Waggle dance is a term used in beekeeping and ethology for a particular figure-eight dance of the honey bee. By performing this dance, successful foragers can share, with other members of the colony, information about the direction and distance to patches of flowers yielding nectar and pollen, to water sources, or to new nest-site locations. The waggle dance and the round dance are two forms of dance behavior that are part of a continuous transition. The round dance occurs for resources that are nearby (typically less than 10–20 m from the nest for Apis mellifera ligustica). As the distance to the resource increases, the round dance transforms into the waggle dance. However, even close to the nest, the round dance can contain elements of the waggle dance, such as a waggle portion. It has therefore been suggested that the term "waggle dance" is better for describing both the waggle dance and the round dance. Austrian ethologist and Nobel laureate Karl von Frisch was one of the first who translated the meaning of the waggle dance.

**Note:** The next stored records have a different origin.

-- ==== Sys2Proof/Machine/Schedule.lean ====
section
/-! DEFINITION. Who moves next (spec/00_scope.md R10, R11): the environment's reset, the host's access or the core,
chosen by plain data in State, and where a command word is put so that the next step completes it. -/

namespace Sys2Proof.Machine

/-- One move of the machine. -/
inductive Move where
  /-- The environment resets the machine (R11(c)). -/
  | reset
  /-- The host issues an access that BUSY holds: it waits on the bus (spec/20_memory.md R62). -/
  | hold (a : Access)
  /-- The host's access is served (R11(a)); an access that was held is served when BUSY = 0. -/
  | serve (a : Access)
  /-- The core completes the pending command (R11(b)). -/
  | complete
  /-- Nothing happens: BUSY = 0, no access (spec/60_exceptions.md R257, spec/70_reset_and_hazards.md R288;
  log 11). -/
  | idle
  deriving DecidableEq, Repr

/-- The core's own move: it completes when BUSY = 1, and has none otherwise (R11(b)). -/
def coreMove (s : State) : Move := if s.port.busy then .complete else .idle

/-- The move when no reset comes first. A held access occupies the one bus port (R77): the core completes, then the
access is served. Otherwise the host's next access is served, or held; without one the core moves. -/
def quietMove (s : State) : Move :=
  match s.outside.held with
  | some a => if s.port.busy then .complete else .serve a
  | none =>
    match s.outside.inputs with
    | .access a :: _ => if isHeld s a then .hold a else .serve a
    | _ => coreMove s

/-- The next move. A reset may come at any time (spec/70_reset_and_hazards.md R270). -/
def nextMove (s : State) : Move :=
  match s.outside.inputs with
  | .reset :: _ => .reset
  | _ => quietMove s

/-- The events left after this move: a reset and a tick are used up; an access is, unless another waits before it. -/
def inputsLeft (o : Outside) : List Event :=
  match o.inputs with
  | [] => []
  | .reset :: es => es
  | .tick :: es => es
  | .access a :: es => if o.held.isSome then .access a :: es else es

/-- The state the move starts from: its event is taken. -/
def takeInput (s : State) : State := { s with outside := { s.outside with inputs := inputsLeft s.outside } }

/-- The access waits on the bus. -/
def holdAccess (a : Access) (s : State) : State := { s with outside := { s.outside with held := some a } }

/-- The access leaves the bus and is served. -/
def serveMove (a : Access) (s : State) : State :=
  serveAccess a { s with outside := { s.outside with held := none } }

/-- The command the core completes: decode(S.PENDING) (spec/60_exceptions.md R244). -/
def fetch (s : State) : Except Illegal Instr := decode s.port.pending

/-- `s` with the command word accepted and pending, and this step left to the core. -/
def putPending (w : Word) (s : State) : State :=
  { s with
    port := { s.port with busy := true, pending := w }
    outside := { s.outside with inputs := .tick :: s.outside.inputs } }

end Sys2Proof.Machine
end

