/-- R112: CNTW counts lanes 0 to NB - 1 of ARG0, all or none, as the same CNTs would; its encoding. -/
def Obligations.CntwCountsLanes : Prop :=
  (∀ (s : State) (nb : BitVec 2), CounterExact s.counter →
    (s.counter.total.toNat + nb.toNat + 1 ≤ 2 ^ 32 - 1 →
      (∃ c, exec (.cntw nb) s = .next (clearBusy { s with counter := c })
        ∧ c.total.toNat = s.counter.total.toNat + nb.toNat + 1
        ∧ ∀ v : Byte, (c.hist[v.toNat]).toNat = (s.counter.hist[v.toNat]).toNat
            + ((List.range (nb.toNat + 1)).map fun k => s.port.arg0.extractLsb' (8 * k) 8).count v)
      ∧ execAll ((lanes s.port.arg0 nb).map .cnt) s = exec (.cntw nb) s)
    ∧ (2 ^ 32 - 1 < s.counter.total.toNat + nb.toNat + 1 → s.port.err = .none →
      exec (.cntw nb) s = .next (latched .countOverflow s)))
  ∧ (∀ w : Word, opOf w = 0x11#8 →
      if w.extractLsb' 2 22 = 0#22 then decode w = .ok (.cntw (w.extractLsb' 0 2)) else Rejects w)

/-! ### Priority queue and BUILD -/

/-- R125, R126: heapify and push keep the heap invariant (R122) and hold exactly the given elements; a push at HCOUNT
= 256 is a fault. -/
def Obligations.HeapifyAndPushKeepOrder : Prop :=
  (∀ (a : Arena) (is : List NodeIdx) (h : Heap), is.length ≤ 256 → is.Nodup →
    HeapOrdered a (heapify a is h) ∧ List.Perm (heapElems (heapify a is h)) is)
  ∧ (∀ (a : Arena) (i : NodeIdx) (h : Heap), HeapOrdered a h → i ∉ heapElems h →
    (h.count.toNat < 256 → ∃ h', push a i h = .done h' ∧ HeapOrdered a h' ∧ List.Perm (heapElems h') (i :: heapElems h))
    ∧ (h.count.toNat = 256 → push a i h = .broken .pushFullHeap))

/-- R127, R128: pop_min answers the least element under `less` and removes exactly it; on an empty heap it is a
fault. -/
def Obligations.PopMinIsLeast : Prop :=
  ∀ (a : Arena) (h : Heap), HeapOrdered a h → (heapElems h).Nodup →
    (h.count = 0#9 → popMin a h = .broken .popEmptyHeap)
    ∧ (h.count ≠ 0#9 → ∃ i h', popMin a h = .done (i, h') ∧ i ∈ heapElems h
        ∧ (∀ j ∈ heapElems h, j ≠ i → less a i j = true)
        ∧ HeapOrdered a h' ∧ List.Perm (heapElems h') ((heapElems h).erase i))

/-- R129: the array heap can be replaced by a finite set of indices with "remove the least": BUILD's merge gives the
same arena and root. -/
def Obligations.BuildRefinesSetQueue : Prop :=
  ∀ (n : Nat) (a a' : Arena) (h h' : Heap) (r : NodeIdx), 2 ≤ n → n ≤ 256 →
    mergeLeaves n a h = .done (a', h', r) → setMerge n n a ((List.range n).map (BitVec.ofNat 9)) = some (a', r)

/-- R142: build_leaves() clears the arena and lays out one leaf per counted symbol in increasing symbol order; the
leaves stand in the arena after BUILD. -/
def Obligations.BuildLaysLeavesInOrder : Prop :=
  (∀ hist : Vector Word 256,
    (buildLeaves hist).2 = countedSymbols hist
    ∧ (buildLeaves hist).1.toList
        = countedLeaves hist ++ List.replicate (511 - countedSymbols hist) Node.blank)
  ∧ (∀ s t : State, exec .build s = .next t →
    t.tree.arena.toList.take (countedSymbols s.counter.hist) = countedLeaves s.counter.hist)

/-- R147: the registers BUILD writes and the ones it leaves. -/
def Obligations.BuildWritesState : Prop :=
  ∀ s t : State, exec .build s = .next t →
    (countedSymbols s.counter.hist = 0 → t.tree.root = 511#9 ∧ t.tree.empty = true ∧ t.tree.single = false)
    ∧ (countedSymbols s.counter.hist = 1 → t.tree.root = 0#9 ∧ t.tree.empty = false ∧ t.tree.single = true)
    ∧ (2 ≤ countedSymbols s.counter.hist →
        t.tree.root.toNat = 2 * countedSymbols s.counter.hist - 2 ∧ t.tree.empty = false ∧ t.tree.single = false)
    ∧ t.tree.nleaf.toNat = countedSymbols s.counter.hist ∧ t.tree.valid = true ∧ t.codes.valid = false
    ∧ t.decoder.ptr = t.tree.root ∧ t.decoder.count = 0#32
    ∧ t.counter = s.counter ∧ t.codes.ct = s.codes.ct ∧ t.codes.order = s.codes.order ∧ t.codes.count = s.codes.count
    ∧ t.packer = s.packer ∧ t.decoder.sym = s.decoder.sym ∧ t.port.arg0 = s.port.arg0 ∧ t.port.arg1 = s.port.arg1
    ∧ t.results = s.results

/-- R148: BUILD on one counted symbol leaves a bare leaf, on none the empty tree. -/
def Obligations.BuildDegenerateCases : Prop :=
  (∀ (s : State) (v : Byte), s.counter.hist[v.toNat] ≠ 0#32 → (∀ u : Byte, u ≠ v → s.counter.hist[u.toNat] = 0#32) →
    exec .build s = .next (clearBusy { s with
      tree := { arena := (Vector.replicate 511 Node.blank).set 0
                  { kind := .leaf, freq := s.counter.hist[v.toNat], left := 0, right := 0, value := v }
                root := 0#9, nleaf := 1#9, valid := true, empty := false, single := true }
      codes := { s.codes with valid := false }
      decoder := { s.decoder with ptr := 0#9, count := 0#32 } }))
  ∧ (∀ s : State, (∀ u : Byte, s.counter.hist[u.toNat] = 0#32) →
    exec .build s = .next (clearBusy { s with
      tree := { arena := Vector.replicate 511 Node.blank, root := 511#9, nleaf := 0#9, valid := true, empty := true
                single := false }
      codes := { s.codes with valid := false }
      decoder := { s.decoder with ptr := 511#9, count := 0#32 } }))

/-- R141, R144 to R146: on every histogram whose counts add up to TOTAL, BUILD completes; with n ≥ 1 counted symbols the
tree at ROOT is valid with n leaves and ROOT's FREQ is TOTAL; entries from 2n - 1 on are NONE. -/
def Obligations.BuildMakesValidTree : Prop :=
  ∀ s : State, CounterExact s.counter →
    ∃ t, exec .build s = .next t
      ∧ t.tree.valid = true ∧ t.port.busy = false ∧ t.port.err = s.port.err
      ∧ (s.heap.count = 0#9 → t.heap.count = 0#9)
      ∧ (1 ≤ countedSymbols s.counter.hist →
          ValidTree t.tree.arena t.tree.root (countedSymbols s.counter.hist)
          ∧ t.tree.root.toNat = 2 * countedSymbols s.counter.hist - 2
          ∧ freqAt t.tree.arena t.tree.root = s.counter.total)
      ∧ (∀ i : NodeIdx, i ≠ 511#9 → 2 * countedSymbols s.counter.hist - 1 ≤ i.toNat →
          nodeAt t.tree.arena i = some Node.blank)

/-! ### Arena access -/

/-- R150: NODERD reads an entry into RES0 to RES2 and leaves CODEW; its encoding. A KIND 3 entry, which no command
stores, is kept out by the premise (spec/93 F6). -/
def Obligations.NoderdReadsEntry : Prop :=
  (∀ (s : State) (idx : NodeIdx) (e : Node), nodeAt s.tree.arena idx = some e → e.kind ≠ .reserved →
    exec (.noderd idx) s = .next (clearBusy { s with results := { s.results with
      res0 := kindBits e.kind ++ 0#3 ++ e.left ++ e.right ++ 0#1 ++ e.value
      res1 := e.freq
      res2 := idx.setWidth 32 } }))
  ∧ (∀ w : Word, opOf w = 0x60#8 →
      if w.extractLsb' 9 15 = 0#15 ∧ w.extractLsb' 0 9 ≠ 511#9 then decode w = .ok (.noderd (w.extractLsb' 0 9))
      else Rejects w)

/-- R151: NODEWR writes a legal node word and clears the four flags; an illegal one raises ILLEGAL_CMD and writes
nothing; its encoding. -/
def Obligations.NodewrWritesEntry : Prop :=
  (∀ (s : State) (idx : NodeIdx), idx ≠ 511#9 →
    (legalNodeWord s.port.arg1 s.port.arg0 = true →
      exec (.nodewr idx) s = .next (clearBusy { s with
        tree := { s.tree with
          arena := s.tree.arena.setIfInBounds idx.toNat
            { kind := kindOf (s.port.arg1.extractLsb' 30 2), freq := s.port.arg0
              left := s.port.arg1.extractLsb' 18 9, right := s.port.arg1.extractLsb' 9 9
              value := s.port.arg1.extractLsb' 0 8 }
          valid := false, empty := false, single := false }
        codes := { s.codes with valid := false } }))
    ∧ (legalNodeWord s.port.arg1 s.port.arg0 = false → s.port.err = .none →
      exec (.nodewr idx) s = .next (latched .illegalCmd s)))
  ∧ (∀ w : Word, opOf w = 0x61#8 →
      if w.extractLsb' 9 15 = 0#15 ∧ w.extractLsb' 0 9 ≠ 511#9 then decode w = .ok (.nodewr (w.extractLsb' 0 9))
      else Rejects w)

A waggle dance consists of one to 100 or more circuits, each of which consists of two phases: the waggle phase and the return phase. A worker bee's waggle dance involves running through a small figure-eight pattern: a waggle run (aka waggle phase) followed by a turn to the right to circle back to the starting point (aka return phase), another waggle run, followed by a turn and circle to the left, and so on in a regular alternation between right and left turns after waggle runs. Waggle-dancing bees produce and release two alkanes, tricosane and pentacosane, and two alkenes, (Z)-9-tricosene and (Z)-9-pentacosene, onto their abdomens and into the air.

The direction and duration of waggle runs are closely correlated with the direction and distance of the resource being advertised by the dancing bee. The resource can include the location of a food source or a potential nesting site. For cavity-nesting honey bees, like Apis mellifera or Apis nigrocincta, flowers that are located directly in line with the sun are represented by waggle runs in an upward direction on the vertical combs, and any angle to the right or left of the sun is coded by a corresponding angle to the right or left of the upward direction. The distance between hive and recruitment target is encoded in the duration of the waggle runs. The farther the target, the longer the waggle phase. The more excited the bee is about the location, the more rapidly it will waggle, so it will grab the attention of the observing bees, and try to convince them. If multiple bees are doing the waggle dance, it's a competition to convince the observing bees to follow their lead, and competing bees may even disrupt other bees' dances or fight each other off. In addition, some open-air nesting honeybees, like Apis andreniformis, whose nests hang from twigs or branches, will perform a horizontal dance on a stage above their nest in order to signal to resources.